----- DATASET EXTRACT

-- ==== Sys2Proof/Machine/Amend.lean ====
section
/-! DEFINITION. Staged and group amendments (chapter 6): SITE_AMEND, SITE_AMEND_GROUP, and their application at a boundary. -/

namespace Sys2Proof.Machine

open Sys2Proof

/-! ### SITE_AMEND (R113 to R118) -/

/-- A staged field is carried, the budget apart (R113). -/
def carriesStaged (p : AmendReq) : Bool :=
  p.cls.isSome || p.rate.isSome || p.slotBase.isSome || p.ackMode.isSome || p.window.isSome || p.compensation.isSome
    || p.squelch.isSome

/-- The lifecycle allows every present field (R114). -/
def amendAllowed (l : Lifecycle) (p : AmendReq) : Bool :=
  match l with
  | .provisional => p.budget.isNone && !carriesStaged p
  | .active => true
  | .suspended => true
  | .retiring => !carriesStaged p

/-- A protected field is carried (R90): class, rate, slot base, acknowledge mode or squelch. -/
def carriesProtected (p : AmendReq) : Bool :=
  p.cls.isSome || p.rate.isSome || p.slotBase.isSome || p.ackMode.isSome || p.squelch.isSome

/-- The class the record will hold after the next boundary (R115, R116). -/
def standingClass (r : SiteRecord) (asked : Option SiteClass) : Option SiteClass :=
  (asked.or r.pending.cls).or r.cls

/-- The budget that will stand after the boundary, with no budget in the request (R115). -/
def standingBudget (r : SiteRecord) : Option Nat := r.pending.budget.or r.budget

/-- The budget agrees with its class (R115). -/
def amendBudgetOk (r : SiteRecord) (asked : Option SiteClass) (budget : Option Nat) : Bool :=
  match budget, asked with
  | none, none => true
  | none, some c => budgetIn c ((standingBudget r).getD 0)
  | some b, _ =>
    match standingClass r asked with
    | some c => budgetIn c b
    | none => false

/-- A present value of an enumeration is one of its values (R113). -/
def optCodeOk {α : Type} (ofCode : Nat → Option α) : Option Nat → Bool
  | none => true
  | some v => (ofCode v).isSome

/-- Every present value within its range (R113). -/
def amendInRange (r : SiteRecord) (p : AmendReq) : Bool :=
  optCodeOk SiteClass.ofCode p.cls && optCodeOk AckMode.ofCode p.ackMode
    && (match p.rate with
      | none => true
      | some v => rateIn v)
    && (match p.slotBase with
      | some (.explicit b) => inRange 0 255 b
      | some .any => true
      | none => true)
    && optIn 0 7 p.window && optWithin 100000 p.compensation
    && amendBudgetOk r (p.cls.bind SiteClass.ofCode) p.budget

/-- The rate of the capability check and of the reservation (R116, R117). -/
def standingRate (r : SiteRecord) (p : AmendReq) : Nat := ((p.rate.or r.pending.rate).or r.rate).getD 0

/-- The capability check, made when a class or a rate is carried (R116). -/
def amendCapable (r : SiteRecord) (p : AmendReq) : Bool :=
  if p.cls.isSome || p.rate.isSome then
    match standingClass r (p.cls.bind SiteClass.ofCode) with
    | some c => capabilityAllows r.capability c (standingRate r p)
    | none => true
  else true

/-- The base asked of the reservation (R117): a rate without a base asks for "any". -/
def amendBase (p : AmendReq) : BaseReq := p.slotBase.getD .any

/-- The reservation of a request that carries a rate or a base (R103, R117): none where none is asked. -/
def reserveFor (t : State) (r : SiteRecord) (p : AmendReq) : Option (Except Result Nat) :=
  if p.rate.isSome || p.slotBase.isSome then
    some ((t.link r.link).placeBlock (usableBy r.handle) (standingRate r p) (amendBase p))
  else none

/-- The budget carried is staged, because a class is carried or pending (R115). -/
def stagesBudget (r : SiteRecord) (p : AmendReq) : Bool := p.cls.isSome || r.pending.cls.isSome

/-- The pending budget after the request (R115). -/
def pendingBudget (r : SiteRecord) (p : AmendReq) : Option Nat :=
  if p.cls.isSome then p.budget.or (standingBudget r)
  else if r.pending.cls.isSome then p.budget.or r.pending.budget
  else r.pending.budget

/-- The pending amendment after the request: field by field, the later value wins (R118). -/
def mergePending (r : SiteRecord) (p : AmendReq) (base : Option Nat) : Pending :=
  { cls := (p.cls.bind SiteClass.ofCode).or r.pending.cls,
    budget := pendingBudget r p,
    rate := if base.isSome then some (standingRate r p) else r.pending.rate,
    slotBase := base.or r.pending.slotBase,
    ackMode := (p.ackMode.bind AckMode.ofCode).or r.pending.ackMode,
    window := p.window.or r.pending.window,
    compensation := p.compensation.or r.pending.compensation,
    squelch := p.squelch.or r.pending.squelch }

/-- The record after an accepted amendment (R118). -/
def SiteRecord.amend (p : AmendReq) (base : Option Nat) (r : SiteRecord) : SiteRecord :=
  { r with groups := p.groups.getD r.groups, protectedFlag := p.protectedFlag.getD r.protectedFlag,
           autoComp := p.autoComp.getD r.autoComp,
           budget := if stagesBudget r p then r.budget else p.budget.or r.budget,
           pending := mergePending r p base }

/-- ACCEPTED when a staged field was carried, a staged budget among them (R115, R118). -/
def amendResult (r : SiteRecord) (p : AmendReq) : Result :=
  if carriesStaged p || (p.budget.isSome && stagesBudget r p) then .accepted else .ok

/-- The amendment accepted, with its reservation (R103, R118). -/
def amendAct (p : AmendReq) (r : SiteRecord) (base : Option Nat) (t : State) : State × Result × List Item :=
  let u := match base with
    | some b => t.updLink r.link (fun l => { l with slots := reserveSlots r.handle b (standingRate r p) l.slots })
    | none => t
  (u.updRecord r.handle (SiteRecord.amend p base), amendResult r p, (r.amend p base).items)

/-- The tests of R113 on a record found, in order. -/
def amendRecord (p : AmendReq) (r : SiteRecord) (t : State) : State × Result × List Item :=
  if amendAllowed r.lifecycle p = false then (t, .badState, [])
  else if r.protectedFlag && carriesProtected p then (t, .protectedField, [])
  else if amendInRange r p = false then (t, .range, [])
  else if amendCapable r p = false then (t, .capability, [])
  else match reserveFor t r p with
    | some (.error x) => (t, x, [])
    | some (.ok b) => amendAct p r (some b) t
    | none => amendAct p r none t

/-- SITE_AMEND (R113). -/
def execSiteAmend (tag : Nat) (p : AmendReq) (s : State) : Host.Outcome State Fault Refusal :=
  .next (request tag (fun t =>
    match t.record? p.handle with
    | none => (t, .noRecord, [])
    | some r => amendRecord p r t) s)

/-! ### SITE_AMEND_GROUP (R122 to R124) -/

/-- An ACTIVE or SUSPENDED record that shares a group with the mask (R122). -/
def SiteRecord.inGroups (mask : BitVec 8) (r : SiteRecord) : Bool :=
  (r.lifecycle == .active || r.lifecycle == .suspended) && (r.groups &&& mask) != 0

/-- The compensation that a delta gives, from the one that will stand after the boundary (R123). -/
def deltaCompensation (r : SiteRecord) (delta : Int) : Int := r.pending.compensation.getD r.compensation + delta

/-- The record's values would be within their ranges (R123). -/
def groupValuesOk (p : AmendGroupReq) (r : SiteRecord) : Bool :=
  (match p.budget with
    | none => true
    | some b =>
      match standingClass r none with
      | some c => budgetIn c b
      | none => false)
    && (match p.delta with
      | none => true
      | some d => withinSigned 100000 (deltaCompensation r d))

/-- A selected record after the group amendment (R124). -/
def SiteRecord.amendGroup (p : AmendGroupReq) (r : SiteRecord) : SiteRecord :=
  { r with autoComp := p.autoComp.getD r.autoComp,
           budget := if r.pending.cls.isSome then r.budget else p.budget.or r.budget,
           pending := { r.pending with
             budget := if r.pending.cls.isSome then p.budget.or r.pending.budget else r.pending.budget,
             window := p.window.or r.pending.window,
             compensation := (p.delta.map (deltaCompensation r)).or r.pending.compensation,
             squelch := if r.protectedFlag then r.pending.squelch else p.squelch.or r.pending.squelch } }

/-- A selected record receives at least one field (R124). -/
def groupReceives (p : AmendGroupReq) (r : SiteRecord) : Bool :=
  p.budget.isSome || p.window.isSome || p.autoComp.isSome || p.delta.isSome || (p.squelch.isSome && !r.protectedFlag)

/-- A selected protected record is passed over for squelch (R124). -/
def groupSkips (p : AmendGroupReq) (r : SiteRecord) : Bool := p.squelch.isSome && r.protectedFlag

/-- The request itself passes its tests (R122). -/
def amendGroupInRange (p : AmendGroupReq) : Bool :=
  p.mask != 0 && optIn 0 7 p.window && optWithin 200000 p.delta

/-- A request that carries no field (R122). -/
def amendGroupEmpty (p : AmendGroupReq) : Bool :=
  p.budget.isNone && p.window.isNone && p.squelch.isNone && p.autoComp.isNone && p.delta.isNone

/-- A group amendment whose own tests have passed (R123, R124): the check of every selected record in ascending order of
handle, then the change of all of them in one act. -/
def amendGroupRecords (p : AmendGroupReq) (t : State) : State × Result × List Item :=
  let selected := t.stu.records.filter (SiteRecord.inGroups p.mask)
  match selected.find? (fun r => !groupValuesOk p r) with
  | some r => (t, .range, [natItem 1 r.handle])
  | none =>
    ({ t with stu := { t.stu with
        records := t.stu.records.map (fun r => if r.inGroups p.mask then r.amendGroup p else r) } }, .ok,
      [natItem 1 (selected.filter (groupReceives p)).length, natItem 1 (selected.filter (groupSkips p)).length])

/-- SITE_AMEND_GROUP (R122). -/
def execSiteAmendGroup (tag : Nat) (p : AmendGroupReq) (s : State) : Host.Outcome State Fault Refusal :=
  .next (request tag (fun t =>
    if amendGroupInRange p = false then (t, .range, [])
    else if amendGroupEmpty p then (t, .ok, [natItem 1 0, natItem 1 0])
    else amendGroupRecords p t) s)

/-! ### Application at the boundary (R120) -/

/-- A change to UNCONFIRMED discards the open exchanges and the miss run (R120). -/
def SiteRecord.applyMode (m : Option AckMode) (r : SiteRecord) : SiteRecord :=
  match m with
  | some .unconfirmed => { r with ackMode := some .unconfirmed, exchanges := [], missRun := 0, silence := .none }
  | some .confirmed => { r with ackMode := some .confirmed }
  | none => r

/-- The pending amendment of an ACTIVE or SUSPENDED record becomes its values (R120); the boundary is noted where a
compensation was staged (R145, log 31), equal to the current one or not (DESIGN CHOICE, log 53;
unsafe). A pending class sets the condition to NONE, equal to the current class or not (R120, R150, log 45). -/
def SiteRecord.applyPending (boundary : Nat) (r : SiteRecord) : SiteRecord :=
  let p := r.pending
  let m := r.applyMode p.ackMode
  { m with cls := p.cls.or r.cls, budget := p.budget.or r.budget,
           condition := if p.cls.isSome then .none else r.condition,
           rate := p.rate.or r.rate, slotBase := p.slotBase.or r.slotBase, window := p.window.or r.window,
           compensation := p.compensation.getD r.compensation,
           stagedCompAt := if p.compensation.isSome then some boundary else r.stagedCompAt,
           squelch := p.squelch.getD r.squelch, pending := Pending.empty }

/-- The swap of a pending rate and base (R104). -/
def Link.swapPending (r : SiteRecord) (l : Link) : Link :=
  match r.pending.rate, r.pending.slotBase with
  | some rate, some base => { l with slots := swapSlots r.handle base rate l.slots }
  | some _, none => l
  | none, _ => l

/-- The application to one record, with the swap in the same act (R104, R120). -/
def State.applyAmendment (s : State) (r : SiteRecord) : State :=
  if r.lifecycle = .active ∨ r.lifecycle = .suspended then
    (s.updLink r.link (Link.swapPending r)).updRecord r.handle (SiteRecord.applyPending s.clock.boundaries)
  else s

/-- AMENDMENT_APPLICATION (R120): every ACTIVE or SUSPENDED record's pending amendment. -/
def execAmendmentApplication (s : State) : Host.Outcome State Fault Refusal :=
  .next (s.stu.records.foldl State.applyAmendment s)

end Sys2Proof.Machine
end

----------

■ **ASSIGNED TASK**:
Repeat the records above line by line, from the first line through the line that contains "to R118) -/".

■ **EXERCISE ANSWER**:
-- ==== Sys2Proof/Machine/Amend.lean ====
section
/-! DEFINITION. Staged and group amendments (chapter 6): SITE_AMEND, SITE_AMEND_GROUP, and their application at a boundary. -/

namespace Sys2Proof.Machine

open Sys2Proof

/-! ### SITE_AMEND (R113 to R118) -/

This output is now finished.